# ABOUT THIS EXERCISE:
Both the line containing "s.lockJudge d)" and the line containing "children := s.hly.children.map upd" belong to the span. Output exactly that span from the listing below, and nothing outside it.
── EXERCISE DATA ──
/-! ### Arrays (R284) -/

/-- Status of a failed access. -/
def rseStat : MemStat → Nat
  | .ok => rsOK
  | .poison => rsPoison
  | .absent => rsTranslation

/-- `n` bytes from a device address, or the status that ends the command. -/
def State.rseRead (s : State) (da n : Nat) : State × (Nat ⊕ List Byte) :=
  let r := s.devRead 4 (s.fld Reg.RSE_PTBASE Fld.RSE_PTBASE_ROOT) (s.fld Reg.HOST_PARTITION Fld.HOST_PARTITION_PARTITION) da n (n / 4096 + 2)
  (r.1, match r.2 with
    | .inl e => .inl (rseStat e)
    | .inr b => .inr b)

/-- Bytes to a device address; a status other than OK ends the command. -/
def State.rsePut (s : State) (da : Nat) (bs : List Byte) : State × Nat :=
  let r := s.devWrite 4 (s.fld Reg.RSE_PTBASE Fld.RSE_PTBASE_ROOT) (s.fld Reg.HOST_PARTITION Fld.HOST_PARTITION_PARTITION) da bs
    (bs.length / 4096 + 2)
  (r.1, rseStat r.2)

/-- Elements of `w` bytes. -/
def elemsOf (w : Nat) (b : List Byte) (n : Nat) : List Nat := (List.range n).map fun i => leNat ((b.drop (w * i)).take w)

/-- An array of `n` elements of `w` bytes. -/
def State.rseArray (s : State) (da w n : Nat) : State × (Nat ⊕ List Nat) :=
  let r := s.rseRead da (w * n)
  (r.1, match r.2 with
    | .inl e => .inl e
    | .inr b => .inr (elemsOf w b n))

/-! ### Completion -/

/-- What a command leaves in its record (Table RSE-5). -/
structure RseRes where
  status : Nat
  flags  : Nat := 0
  count  : Nat := 0
  index  : Nat := 2 ^ 64 - 1
  metric : Nat := 0
  bytes  : Nat := 0

/-- A command that ends with a status and nothing more. -/
def rseFail (st : Nat) : RseRes := { status := st }

/-- A value that fails (Table RSE-5): its array and position. -/
def rseBad (array pos : Nat) : RseRes := { status := rsValue, count := array, index := pos }

/-- CPL of a descriptor. -/
def RseCmd.cpl (c : RseCmd) : Nat := (wordAt c.words 1).toNat % 2 ^ 48
def RseCmd.w0 (c : RseCmd) : Nat := (wordAt c.words 0).toNat
def RseCmd.args (c : RseCmd) : Nat := c.w0 % 2 ^ 32
def RseCmd.w (c : RseCmd) (i : Nat) : Nat := (wordAt c.words i).toNat
def RseCmd.slot (c : RseCmd) : Nat := bits c.w0 51 49
def RseCmd.cmd (c : RseCmd) : Nat := bits c.w0 55 52

def State.cplFault (s : State) : State := s.event Reg.RSE_EVENT Fld.RSE_EVENT_CPL_FAULT Reg.RSE_CNT_CPL_FAULT

/-- The record is written at CPL (R287), or cannot be (R288). -/
def State.rseRecord (s : State) (c : RseCmd) (r : RseRes) : State :=
  let y := s.free 5
  let s := y.2
  if c.poison ∨ c.cpl % 64 ≠ 0 then s.cplFault
  else
    let b := wordsToBytes [BitVec.ofNat 64 (2 ^ 63 + 2 ^ 48 * r.status + 2 ^ 32 * c.tag + c.seq), BitVec.ofNat 64 r.flags,
      BitVec.ofNat 64 r.count, BitVec.ofNat 64 r.index, BitVec.ofNat 64 r.metric, BitVec.ofNat 64 r.bytes, y.1, BitVec.ofNat 64 s.step]
    let w := s.rsePut c.cpl b
    if w.2 = rsOK then w.1 else w.1.cplFault

/-- The semaphore action (R287, R288). -/
def State.rseSem (s : State) (c : RseCmd) : State :=
  let n := bits c.w0 42 33
  if c.poison ∨ bit c.w0 48 = false then s
  else if s.present (capTdie (n / 256)) = false ∨
      s.semOwned n (s.flag Reg.HOST_PARTITION Fld.HOST_PARTITION_VALID) (s.fld Reg.HOST_PARTITION Fld.HOST_PARTITION_PARTITION) = false ∨
      sGet noMark s.tc.semPoison n then s.cplFault
  else s.semInc n 1

/-- The queue entry (R287). -/
def State.rseEntry (s : State) (c : RseCmd) (r : RseRes) : State :=
  if c.poison ∨ bit c.w0 47 = false then s
  else (s.postHost (bits c.w0 46 43) 0x12 r.status 0xFFFF s.step (BitVec.ofNat 64 (2 ^ 32 * c.seq + c.tag))
    (BitVec.ofNat 64 c.cpl)).1

/-- A command completes (R287): record, semaphore, queue entry; it leaves the queue, and with it empty the RSE signals
step-done (R48). -/
def State.rseComplete (s : State) (c : RseCmd) (r : RseRes) : State :=
  let s := ((s.rseRecord c r).rseSem c).rseEntry c r
  let s := { s with rse := { s.rse with queue := s.rse.queue.drop 1 } }.rseStatus
  let s := s.setFld Reg.RSE_SEQ Fld.RSE_SEQ_LAST_DONE c.seq
  let s := s.bump64 Reg.RSE_CNT_CMD 1
  if s.rse.queue = [] then s.unitDone Fld.HLY_DONE_U_RSE else s

/-! ### Descriptor checks (R286) -/

/-- Two ranges of bytes share one. -/
def overlap (a b : Nat × Nat) : Bool := decide (a.1 < b.1 + b.2) && decide (b.1 < a.1 + a.2) && a.2 != 0 && b.2 != 0

/-- Bytes from one headed vector to the next: each begins on a multiple of 64 (log entry 16). -/
def vecStride (n : Nat) : Nat := (64 + 8 * n + 63) / 64 * 64

/-- TOL is neither negative nor other than finite. -/
def tolOk (v : Nat) : Bool :=
  let x := decodeNum fmtFP64 v
  x.finite && (x.isZero || !x.neg)
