-- ==== Sys2Proof/Machine/Halyard.lean ====
section
/-! DEFINITION. Halyard's commands: the exchange of time (R36 to R40), tick symbols (R33, R51 to R55), the moments of a tick
(R41, R46, R49, R52, R53, R63) and the writes of its registers (R42, R44, R48, R60, R62). -/

namespace Sys2Proof.Machine

/-! ### Symbols received -/

/-- The first symbol `y` of type `type` among those that wait. -/
def symFirst (type : Nat) (y : TickSymbol) (l : List (Nat × TickSymbol × Nat)) : Option (Nat × TickSymbol × Nat) :=
  l.find? fun e => e.1 == type && e.2.1 == y

/-- A symbol that was waiting on a port is taken. -/
def State.takeSym (s : State) (type : Nat) (y : TickSymbol) : State :=
  { s with ports := { s.ports with rxSym := match symFirst type y s.ports.rxSym with
      | some e => listTake e s.ports.rxSym
      | none => s.ports.rxSym } }

/-- TIMEBASE at which a symbol arrived (R400): the stamp of the flit that brought it, or the present time. -/
def State.symTime (s : State) (type : Nat) (y : TickSymbol) : Nat :=
  match symFirst type y s.ports.rxSym with
  | some e => e.2.2
  | none => s.time

/-- A symbol that R33 accepts. -/
def State.symOk (s : State) (y : TickSymbol) : Bool :=
  y.verMajor == 1 && y.domain == s.fld Reg.HLY_DOMAIN Fld.HLY_DOMAIN_DOMAIN && s.flag Reg.HLY_DOMAIN Fld.HLY_DOMAIN_VALID

/-- A symbol arrives (R33): ignored and counted, without effect while Halyard is disabled, or handled by `k`. -/
def State.symbol (s : State) (type : Nat) (y : TickSymbol) (k : State → State) : State :=
  let s := s.takeSym type y
  if s.symOk y = false then s.event Reg.HLY_EVENT Fld.HLY_EVENT_SYM_UNKNOWN Reg.HLY_CNT_SYM_UNKNOWN
  else if s.flag Reg.HLY_CTRL Fld.HLY_CTRL_ENABLE = false then s
  else k s

/-- A tick symbol of the master reaches a member: relayed and handled once (R52, R399). -/
def State.tickSymbol (s : State) (type : Nat) (y : TickSymbol) (k : State → State) : State :=
  s.symbol type y fun s =>
    if s.isMaster || s.hly.seen.contains (type, y) then s
    else k ({ s with hly := { s.hly with seen := s.hly.seen ++ [(type, y)] } }.sendChildren type y)

/-! ### Exchange with the parent -/

/-- A child that takes part in the exchange (R36). -/
def State.exchanging (s : State) : Bool :=
  s.flag Reg.HLY_CTRL Fld.HLY_CTRL_ENABLE && s.inDomain && !s.isMaster

/-- The alternate master becomes master (R40); its TIMEBASE is no longer disciplined (R36). -/
def State.takeOver (s : State) : State :=
  let s := s.event Reg.HLY_EVENT Fld.HLY_EVENT_MASTER_TAKEOVER Reg.HLY_CNT_MASTER_TAKEOVER
  let s := (s.setFld Reg.HLY_STATUS Fld.HLY_STATUS_ROLE 1).wr Reg.HLY_OFFSET 0
  let s := s.setFld Reg.HLY_TREE Fld.HLY_TREE_LEVEL 0
  ({ s with hly := { s.hly with
      takeover := decide (s.hly.children.length < s.hly.lastChildren), awaiting := false, missed := 0, rate := 0,
      slewRem := 0 } }.slipUpdate).leadUpdate

/-- The parent is lost (R39): the node attaches to its alternate parent. -/
def State.parentLost (s : State) : State :=
  if s.hly.useAlt then s
  else
    let s := { s with hly := { s.hly with useAlt := true, missed := 0 } }
    s.event Reg.HLY_EVENT Fld.HLY_EVENT_PARENT_SWITCH Reg.HLY_CNT_PARENT_SWITCH

/-- TIME_REQ goes to the parent, and SLIP_STATE after it (R36, R51). -/
def State.sendReqTime (s : State) : State :=
  let n := (s.hly.seq + 1) % 65536
  let s := { s with hly := { s.hly with seq := n, t1 := s.time, awaiting := true } }
  (s.send s.parent symTimeReq { s.mkSym with seq := n, timeA := s.time }).sendSlip

/-- TIME_EXCHANGE (R36, R39, R40): an exchange is due, 125,000 ns after the last; one that had no answer is counted as
missed. -/
def execTimeExchange (s : State) : Host.Outcome State Fault Refusal :=
  .next (
    if s.exchanging = false then s
    else
      let s := if s.hly.t1 = 0 then s else s.timeTo (s.hly.t1 + 125000)
      let m := if s.hly.awaiting then s.hly.missed + 1 else 0
      let s := { s with hly := { s.hly with missed := m } }
      if m < 4 then s.sendReqTime
      else if s.fld Reg.HLY_STATUS Fld.HLY_STATUS_ROLE = 2 ∧ s.member then s.takeOver
      else s.parentLost.sendReqTime)

/-- Node `n` attaches (R30, R39), unless 64 children are attached; the symbol held for the tick goes to it. -/
def State.attach (s : State) (n : Nat) : State :=
  if s.hly.children.any fun c => c.node == n then
    { s with hly := { s.hly with children := s.hly.children.map fun c => if c.node = n then { c with heard := s.time } else c } }
  else if 64 ≤ s.hly.children.length then s
  else
    let l := s.hly.children ++ [⟨n, false, 0, s.time⟩]
    let s := { s with hly := { s.hly with
      children := l, takeover := s.hly.takeover && decide (l.length < s.hly.lastChildren) } }
    let s := s.setFld Reg.HLY_TREE Fld.HLY_TREE_CHILDREN l.length
    let s := match s.hly.latest with
      | some (t, y) => s.send n t y
      | none => s
    s.slipUpdate.leadUpdate

/-- TIME_REQ (R30, R36): a child attaches or is refused, and an attached child is answered with the time at which its request
arrived (R400). -/
def execTimeReq (src : Nat) (sym : TickSymbol) (s : State) : Host.Outcome State Fault Refusal :=
  .next (
    let t2 := s.symTime symTimeReq sym
    s.symbol symTimeReq sym fun s =>
      let s := s.attach src
      if s.hly.children.any fun c => c.node == src then
        s.send src symTimeResp
          { s.mkSym with seq := sym.seq, level := s.fld Reg.HLY_TREE Fld.HLY_TREE_LEVEL, timeA := t2, timeB := s.time }
      else s)

/-- asym of R36: the ASYM of the port that leads to the tick parent (R413). -/
def State.parentAsym (s : State) : Int :=
  match s.tickPort s.parent with
  | some p => sext 16 (s.fld (Reg.OPT_DELAY (Reg.portWin p)) Fld.OPT_DELAY_ASYM)
  | none => 0

/-- Half of a number of ns; which neighbour stands for a half is not stated, so that it is a free value (log entry 13). -/
def State.half (s : State) (x : Int) : Int × State :=
  if x % 2 = 0 then (x / 2, s)
  else
    let w := s.free 3
    (x / 2 + (w.1.toNat % 2 : Nat), w.2)

/-- TIMEBASE is stepped by d / 2 ns (R35, R36). -/
def State.stepTime (s : State) (d : Int) : State :=
  let x : Int := (65536 * s.time + s.hly.frac : Nat) + 32768 * d
  let s := s.wr Reg.HLY_TIMEBASE (wordOfInt (x / 65536))
  { s with hly := { s.hly with frac := (x % 65536).toNat, t1 := (s.hly.t1 + d / 2).toNat } }

/-- The lock judgement of R36 on twice theta. An exchange that is missed gives no theta and leaves the run of consecutive exchanges
as it stands (DESIGN CHOICE, log entry 61). -/
def State.lockJudge (s : State) (d : Int) : State :=
  let n := if d.natAbs ≤ 10 then s.hly.lockRun + 1 else 0
  let s := { s with hly := { s.hly with lockRun := n } }
  if d.natAbs > 20 then
    if s.flag Reg.HLY_STATUS Fld.HLY_STATUS_LOCKED then
      (s.setFld Reg.HLY_STATUS Fld.HLY_STATUS_LOCKED 0).event Reg.HLY_EVENT Fld.HLY_EVENT_TB_UNLOCKED Reg.HLY_CNT_TB_UNLOCK
    else s
  else if 8 ≤ n then s.setFld Reg.HLY_STATUS Fld.HLY_STATUS_LOCKED 1
  else s

/-- TIME_RESP (R30, R36): the answer to the last TIME_REQ sets the level and disciplines TIMEBASE. Other answers are
ignored. -/
def execTimeResp (src : Nat) (sym : TickSymbol) (s : State) : Host.Outcome State Fault Refusal :=
  .next (
    let t4 : Int := s.symTime symTimeResp sym
    s.symbol symTimeResp sym fun s =>
    if !s.exchanging || src != s.parent || !s.hly.awaiting || sym.seq != s.hly.seq then s
    else
      let t1 : Int := s.hly.t1
      let t2 : Int := sym.timeA
      let t3 : Int := sym.timeB
      let a := s.parentAsym
      let d := (t2 - t1) - (t4 - t3) - a
      let s := { s with hly := { s.hly with awaiting := false, missed := 0 } }
      let s := s.setFld Reg.HLY_TREE Fld.HLY_TREE_LEVEL (min 3 (sym.level + 1))
      let th := s.half d
      let s := th.2.wr Reg.HLY_OFFSET (wordOfInt th.1)
      let hl := s.half ((t4 - t1) - (t3 - t2) - a)
      let s := { hl.2 with hly := { hl.2.hly with hopLat := hl.1 } }
      let s :=
        if s.hlyState = hlyJoining ∧ d.natAbs > 2000 then s.stepTime d
        else { s with hly := { s.hly with rate := max (-100) (min 100 (4 * d)) } }
      s.lockJudge d)

/-! ### Slip state and tick symbols -/

/-- SLIP_STATE (R51): the report of an attached child. -/
def execSlipState (src : Nat) (sym : TickSymbol) (s : State) : Host.Outcome State Fault Refusal :=
  .next (s.symbol symSlipState sym fun s =>
    let upd (c : Child) : Child := if c.node = src then { c with pending := sym.pending, latency := sym.timeB % 2 ^ 20 } else c
    ({ s with hly := { s.hly with children := s.hly.children.map upd } }.slipUpdate).leadUpdate)

/-- A symbol of the tick that the node is in. -/
def State.ofTick (s : State) (y : TickSymbol) : Bool := s.ticking && y.step == s.step

/-- Slips granted up to `n` are counted (R54). -/
def State.slipsTo (s : State) (n : Nat) : State :=
  let old := s.fld Reg.HLY_SLIPS Fld.HLY_SLIPS_CURRENT
  if old < n then (s.setFld Reg.HLY_SLIPS Fld.HLY_SLIPS_CURRENT n).bump32 Reg.HLY_CNT_SLIPS (n - old) else s

/-- A hold for a missing TICK_FINAL ends where the tick end moves beyond the present. -/
def State.unholdLate (s : State) : State :=
  if s.hly.lateHold && decide (s.time < s.tickEnd) then
    { s.setHlyState hlyRunning with hly := { s.hly with lateHold := false } }
  else s

/-- TICK_EXTEND (R52, R53): the tick end moves, and the slips are counted. -/
def execTickExtend (sym : TickSymbol) (s : State) : Host.Outcome State Fault Refusal :=
  .next (s.tickSymbol symTickExtend sym fun s =>
    if s.hlyState = hlyJoining then { s with hly := { s.hly with latest := some (symTickExtend, sym) } }
    else if s.ofTick sym then
      let s := { s with hly := { s.hly with latest := some (symTickExtend, sym) } }
      ((s.wr Reg.HLY_TICK_END (BitVec.ofNat 64 sym.timeA)).slipsTo sym.slips).unholdLate
    else s)

/-- A TICK_FINAL of another generation than the node's active one is an event (R45). -/
def State.genCheck (s : State) (y : TickSymbol) : State :=
  if y.gen = s.hly.active.gen then s
  else s.event Reg.HLY_EVENT Fld.HLY_EVENT_PARAM_MISMATCH Reg.HLY_CNT_PARAM_MISMATCH

/-- The final end of the tick is held (R40, R53) with the slips it tells of (R54), and a cut that does not hold yet is abandoned
(R512). -/
def State.takeFinal (s : State) (y : TickSymbol) : State :=
  let s := s.slipsTo y.slips
  let s := if s.time < s.tickEnd then s.cutAbandon crNotHeld else s
  let s := s.wr Reg.HLY_TICK_END (BitVec.ofNat 64 y.timeA)
  { s with hly := { s.hly with
    final := some (y.step, y.timeA, y.timeB), latest := some (symTickFinal, y), lastChildren := y.children } }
───
# RESULT:
      s.lockJudge d)

/-! ### Slip state and tick symbols -/

/-- SLIP_STATE (R51): the report of an attached child. -/
def execSlipState (src : Nat) (sym : TickSymbol) (s : State) : Host.Outcome State Fault Refusal :=
  .next (s.symbol symSlipState sym fun s =>
    let upd (c : Child) : Child := if c.node = src then { c with pending := sym.pending, latency := sym.timeB % 2 ^ 20 } else c
    ({ s with hly := { s.hly with children := s.hly.children.map upd } }.slipUpdate).leadUpdate)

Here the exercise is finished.